The Implementation of Z-Score Normalization and Boosting Techniques to Increase Accuracy of C4.5 Algorithm in Diagnosing Chronic Kidney Disease

In the health sector, data mining can be used as a recommendation to predict a disease from the  collection of patient medical record data or health data. One of the techniques can be applied is  classification with the C4.5 algorithm. The increasing accuracy can be conducted in data  transformation using zscore normalization method.

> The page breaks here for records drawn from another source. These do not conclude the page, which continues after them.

/-- The work of a MOVE: every repeat. Without work it is complete at once (R139, R202). -/
def startMove (s : State) (q : QId) (num w : Nat) : State :=
  let r := cwREPEAT w
  if r = 0 ∨ moveLEN w = 0 then setProg s q num (fun p => { p with st := .done, left := 0 })
  else
    let s := setProg s q num (fun p => { p with st := .work, left := 0, pieces := r, err := none, fp := [] })
    forEach (List.range r) s (fun s i => moveRepeat s q num w i)

/-! Host accesses. -/

/-- A device-initiated host access joins the work of its LD (R476). -/
def newHostAcc (s : State) (a : HostAcc) : State :=
  { s with haccs := tset s.haccs s.haccNext a, haccNext := s.haccNext + 1 }

/-- The LD of a pack's partition; 9 when the pack has none. -/
def State.packLd (s : State) (p : Nat) : Nat := (s.packPart p).getD 9

/-! RCOPY and Retrievers. -/

/-- One repeat of an RCOPY (R203, R204). -/
def rcopyRepeat (s : State) (q : QId) (num w i : Nat) : State :=
  let p := qPack q
  let c : Src := .staged p (s.qStage q)
  let n := 32 * rcopyLEN32 w
  let la := rcopyLADDR w + i * n
  let o : Owner := .cmd q num i
  let col := s.packCollar p
  let done := fun (s : State) st a => ownerDone s o st a []
  let readLocal := fun (s : State) =>
    let bad := s.failAddr c none la n
    let (s, st, pieces) := memParts s c none la n
    (s, st, bad, pieces)
  if rcopyHOST w = 1 then
    let ha := (rcopyFARHOST w + i * n) % 2 ^ 64
    if badRange la n then done s stBadAddr la
    else if rcopyDIR w = 0 then
      newHostAcc s { ld := s.packLd p, kind := .read, addr := ha, loc := la, len := n, owner := o, pack := p }
    else
      let (s, st, bad, pieces) := readLocal s
      -- a status that none of the host side can precede (R534)
      if pieces.isEmpty ∧ statusRank st ≤ statusRank stDenied then done s st bad
      else newHostAcc s { ld := s.packLd p, kind := .write, addr := ha, len := n, owner := o, pack := p, parts := pieces,
                          status := st, bad := bad }
  else
    let ep := rcopyFAREP w
    let fa := rcopyFARADDR w + i * n
    if badDest ep then done s 4 fa
    else if badRange fa n ∨ rowOf fa = 3 then done s stBadAddr fa
    else if ep / 32 = s.coord then
      -- the far side is this device: a local access under R204
      let u := some (ep % 32)
      if rcopyDIR w = 0 then
        let bad := s.failAddr c u fa n
        let (s, st, pieces) := memParts s c u fa n
        let part := s.storedBytes c none la pieces
        let (s, st, bad) := copyLocal s c none fa la st bad pieces
        if st ≠ 0 then done (retBytes s o p part) st bad
        else done (retBytes (addFp s o s.coord la (bufBytes pieces)) o p n) 0 0
      else
        let (s, st, bad, pieces) := readLocal s
        let part := s.storedBytes c u fa pieces
        let (s, st, bad) := copyLocal s c u la fa st bad pieces
        if st ≠ 0 then done (retBytes s o p part) st bad
        else done (retBytes (addFp s o s.coord fa (bufBytes pieces)) o p n) 0 0
    else
      let st := s.injectStatus (s.packPart p) ep
      if st ≠ 0 then done s st fa
      else if rcopyDIR w = 0 then sendRd s p col ep fa n la o
      else
        let (s, lst, bad, pieces) := readLocal s
        if pieces.isEmpty then done s lst bad
        else
          let s := if ep % 32 = 20 ∧ lst = 0 then addFp s o (ep / 32) fa (bufBytes pieces) else s
          sendWr s p col ep fa n pieces lst bad o

/-- An RCOPY is given to its Retriever as a new arrival (R204); without work it is complete at once. -/
def giveRcopy (s : State) (q : QId) (num w : Nat) : State :=
  if cwREPEAT w = 0 ∨ rcopyLEN32 w = 0 then setProg s q num (fun p => { p with st := .done, left := 0 })
  else
    let s := setProg s q num (fun p => { p with st := .work, left := cwREPEAT w, pieces := 0, err := none, fp := [] })
    let pk := qPack q
    let n := rcopyRET w
    let r := s.ret pk n
    s.setR pk n { r with waiting := r.waiting ++ [(q, num)] }

/-- A free Retriever takes the next waiting command and copies (R204). A waiting command that is no longer in progress is
dropped. -/
def startRetriever (s : State) (pk n : Nat) : State :=
  let r := s.ret pk n
  if r.cur.isSome ∨ s.bridges ≠ 0 then s
  else
    match r.waiting with
    | [] => s
    | (q, num) :: rest =>
      match s.progOf q num with
      | none => s.setR pk n { r with waiting := rest }
      | some p =>
        if p.st ≠ .work then s.setR pk n { r with waiting := rest }
        else
          let s := s.setR pk n { r with
            waiting := rest, cur := some (q, num), cmd := p.w, state := 1, xfer := s.xferNext, bytes := 0, time := s.ns }
          let s := setProg s q num (fun p => { p with left := 0, pieces := cwREPEAT p.w })
          forEach (List.range (cwREPEAT p.w)) s (fun s i => rcopyRepeat s q num p.w i)

/-! SIGNAL. -/

/-- One repeat of a SIGNAL (R206). -/
def signalRepeat (s : State) (q : QId) (num w i : Nat) : State :=
  let p := qPack q
  let o : Owner := .cmd q num i
  let done := fun (s : State) st a => ownerDone s o st a []
  match signalKIND w with
  | 0 =>
    let ep := signalEP w
    if badDest ep then done s 4 0
    else if 16 ≤ ep % 32 then done s stBadAddr 0
    else if ep / 32 = s.coord then
      if signalN w = 0 then done s 0 0
      else if s.crossFails 0 (srcStop (.unit p)) (srcStop (.unit (ep % 32))) then done s stDevFail 0
      else done (ctrAdd s (ep % 32) (signalIDX w) (if ep % 32 = p then qRank q else ctrMesh) (signalN w)) 0 0
    else
      let st := s.injectStatus (s.packPart p) ep
      if st ≠ 0 then done s st 0
      else
        let (s, id) := newXfer s { owner := o, len := 4, pack := p }
        inject s { dest := ep, src := s.endpoint p, typ := tSYNC, cls := 0, xfer := id, collar := s.packCollar p,
                   axis := s.ownerAxis o, last := true, body := leBytes 2 (signalIDX w) ++ [0, 0] ++ leBytes 4 (signalN w) }
  | 1 => newHostAcc s { ld := s.packLd p, kind := .msix (signalVEC w), len := 4, owner := o, pack := p }
  | _ => newHostAcc s { ld := s.packLd p, kind := .word, addr := signalHADDR w * 4, len := 4, owner := o, pack := p,
                        parts := [(0, leBytes 4 (signalN w))] }

/-- The work of a SIGNAL of which r repeats are left, once every earlier command has retired (R206). -/
def startSignal (s : State) (q : QId) (num w r : Nat) : State :=
  if r = 0 then setProg s q num (fun p => { p with st := .done, left := 0 })
  else
    let s := setProg s q num (fun p => { p with st := .work, left := 0, pieces := r, err := none })
    forEach (List.range r) s (fun s i => signalRepeat s q num w i)

/-! Loads and stores. -/

/-- The bytes of a 32-byte sector that an access of n bytes at a covers, as BMASK (R316). -/
def byteMask (a n : Nat) : Nat := (2 ^ n - 1) * 2 ^ (a % 32)

end Sys2Proof.Machine
end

In addition, the implementation of the  ensemble method can also improve accuracy of C4.5 algorithm, namely boosting or adaboost.  The purpose of this study was determinin the implementation of zscore normalization in the  pre-processing and adaboost stages of the C4.5 algorithm and determing the accuracy of the  C4.5 algorithm after applying zscore and adaboost normalization in diagnosing chronic kidney  disease. In this study, the mining process used k-fold cross validation with the default value k =  10. The implementation of the C4.5 algorithm obtained an accuracy of 96% while the accuracy  of the C4.5 algorithm with the zscore normalization method obtained an accuracy of 96.75%.  The highest accuracy was obtained from the addition of the boosting method to the C4.5  algorithm and zscore normalization obtained the accuracy of 97.25%. The increasing accuracy  was obtained of 1.25% which compared to the accuracy C4.5 algorithm.